The Council's Order was this:—


"Friday, 24th of February, 1653.

[SN: Order in Council on the Swedish prizes.]

"On consideration of several papers which came enclosed in a letter from the Lord Ambassador Whitelocke, and were this day presented to the Council, containing some complaints made by divers of the subjects of her Majesty of Sweden, viz. concerning a Swedish galliot called the 'Land of Promise,' and a ship called the 'Castle of Stockholm,' and certain goods taken out of the 'Gold Star' of Hamburg, and claimed as belonging to Alexander Ceccony, gentleman, principal officer of the Queen's wardrobe: Ordered, That several copies of the said papers be forthwith sent to the Judges of the Court of Admiralty and to the Commissioners for Prize Goods, to whom it is respectively referred, diligently to inform themselves of the true state of the said ship and goods, and what proceedings have been had in the Court of Admiralty or Prize Office touching the same or any of them, and thereof to make report to the Council. And it is especially recommended and given in charge to the said Judges that both in these and in all matters concerning the said Queen or her subjects, which do or shall depend before them, all right and fair respect be given upon all occasions; and that whatsoever of the said goods belonging to her Majesty's servant they shall discover, be by them ordered to be forthwith delivered.

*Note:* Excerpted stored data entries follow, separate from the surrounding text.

/-! ### Power (R419-R421) -/

/-- A power command acts. -/
def State.applyPower (s : State) (c : PowerCmd) : State :=
  match c with
  | .cap w d => { s with power := { s.power with cap := w, degrade := d } }
  | .floor n m g => s.mapSeat n fun x => { x with floor := if g = 0 then none else some (m, g) }
/-- The state as the commands answered so far leave it at the next evaluation. -/
def State.afterPower (s : State) : State := s.power.pending.foldl (fun (s : State) c => s.applyPower c) { s with power := { s.power with pending := [] } }
/-- Need: 420 and the power the seated seats hold (R420). -/
def State.need (s : State) : Nat := (s.seats.filter fun (x : Seat) => x.seated).foldl (fun n (x : Seat) => n + ((x.floor.map (·.2)).getD 0)) 420
/-- The floor step (R421). -/
def State.floorStep (s : State) : Nat :=
  if s.power.degrade then 0
  else (s.seats.filter fun (x : Seat) => x.seated).foldl (fun n (x : Seat) => max n ((x.floor.map (·.1)).getD 0)) 0
/-- A command is answered Ok and waits for the next evaluation. -/
def State.pendPower (s : State) (c : PowerCmd) : State := { s with power := { s.power with pending := s.power.pending ++ [c] } }.status 0
/-- POWERCAP (R420). -/
def State.powercap (s : State) (watts : Nat) (degrade : Bool) : State :=
  let c := min watts 2800
  if c < 420 then s.status 10
  else if c < s.afterPower.need then (if degrade then s.pendPower (.cap c true) else s.status 11)
  else s.pendPower (.cap c false)
def execPowercap (s : State) : Out :=
  runEvent s fun
    | .powercap w d => some (s.command fun s => s.powercap w d)
    | _ => none
/-- SEATFLOOR (R420). -/
def State.seatfloor (s : State) (n m g : Nat) : State :=
  if (s.findSeat n).isNone then s.status 8
  else
    let t := (s.afterPower).applyPower (.floor n m g)
    if t.power.cap < t.need ∧ !t.power.degrade then s.status 12 else s.pendPower (.floor n m g)
def execSeatfloor (s : State) : Out :=
  runEvent s fun
    | .seatfloor n m g => some (s.command fun s => s.seatfloor n m g)
    | _ => none
/-- POWER_EVALUATION (R419): the commands answered act, then the decision; a change of step is set for the next boundary. -/
def State.evaluatePower (s : State) (watts : Nat) (bands : List Nat) : State :=
  let s := s.afterPower
  let s := { s with power := { s.power with bands := bands, may := false } }
  if (bands.any fun b => b == 7) ∨ s.power.cap < watts then
    if s.floorStep < s.power.step then s.at (nextFrame (s.g + 1)) (.clockStepChange false) else s
  else if 100 * watts < 95 * s.power.cap ∧ (bands.all fun b => decide (b ≤ 5)) ∧ s.power.step < 15 then
    { s with power := { s.power with may := true } }.at (nextFrame (s.g + 1)) (.clockStepChange true)
  else s
def execPowerEvaluation (s : State) : Out :=
  runEvent s fun
    | .powerEvaluation w l => some (s.evaluatePower w l)
    | _ => none
/-- CLOCK_STEP_CHANGE (R419, R421): one step at a boundary; a seat whose floor the step falls below is told. -/
def State.changeStep (s : State) (up : Bool) : State :=
  if s.g % Config.frame ≠ 0 then s
  else if up then (if s.power.step < 15 then { s with power := { s.power with step := s.power.step + 1 } } else s)
  else if s.power.step = 0 then s
  else
    let n := s.power.step - 1
    let s := { s with power := { s.power with step := n } }
    (s.seats.filter fun (x : Seat) => x.seated && (x.floor.any fun f => f.1 == n + 1)).foldl (fun (s : State) (x : Seat) =>
      s.logEvent x.num 35 ((x.coreList.head?).getD 0) (s.oclk x.num) (BitVec.ofNat 64 n)) s
def execClockStepChange (s : State) : Out :=
  runEvent s fun
    | .clockStepChange up => some (s.changeStep up)
    | _ => none

/-! ### Fences (R415) -/

/-- The part is fenced: a matrix engine, or a slot. -/
def State.isFenced (s : State) (core : Nat) (isSlot : Bool) (slot : Nat) : Bool :=
  if isSlot then (s.slot slot).state == 3 else s.fencedMx.contains core
/-- UNFENCE (R415): the tests; a part that passes is freed at the next boundary. -/
def execUnfence (s : State) : Out :=
  runEvent s fun
    | .unfence core isSlot slot pass => some (s.command fun s =>
      if !(s.isFenced core isSlot slot) then s.status 8
      else if !pass then s.status 9
      else s.at (nextFrame (s.g + 1)) (.fenceLift core isSlot slot))
    | _ => none
/-- The seats a part serves. -/
def State.servedBy (s : State) (core : Nat) (isSlot : Bool) (slot : Nat) : List Nat :=
  (s.seats.filter fun (x : Seat) => if isSlot then x.ownsSlot slot else (x.core? core).isSome).map (·.num)
/-- FENCE_LIFT (R415). -/
def State.liftFence (s : State) (core : Nat) (isSlot : Bool) (slot : Nat) : State :=
  if s.g % Config.frame ≠ 0 ∨ !(s.isFenced core isSlot slot) then s
  else
    let s := if isSlot then s.setSlot slot {} else { s with fencedMx := s.fencedMx.filter fun c => c != core }
    let l := s.servedBy core isSlot slot
    let s := l.foldl (fun (s : State) n => (s.logEvent n 34 core (s.oclk n) (BitVec.ofNat 64 (if isSlot then 0x10000 + slot else core))).once s.g (.rowInject core n)) s
    s.status 0
def execFenceLift (s : State) : Out :=
  runEvent s fun
    | .fenceLift core isSlot slot => some (s.liftFence core isSlot slot)
    | _ => none
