-- ==== Sys2Proof/Machine/Dispatch.lean ====
section
/-!
DEFINITION. One arm for each constructor of Instr, each a direct call of its meaning.
-/

namespace Sys2Proof.Machine

open Sys2Proof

"Ex^r W. JESSOP, "Clerk of the Council."

This Order Whitelocke caused to be translated into Latin, and sent copies of it to the Chancellor, to Grave Eric, to Mr. Ceccony, and to others; and he showed it to the Queen, and all were pleased with it, hoping for further fruit of it, and esteeming Whitelocke to be in good credit with his superiors.

March 24, 1653.

[SN: Reports of the negotiation to England.]

Whitelocke made his despatches for England, and wrote above twenty letters to several of his friends there, finding it grateful to them to receive letters from him at such a distance; and that answers to letters are expected, and ill taken if neglected; that they cost little, and please much. He was hindered by Woolfeldt, who made a long visit to him, though upon the post day; at which he wondered, in regard Woolfeldt had been himself often employed as a public minister, and knew so well what belonged to the making of despatches.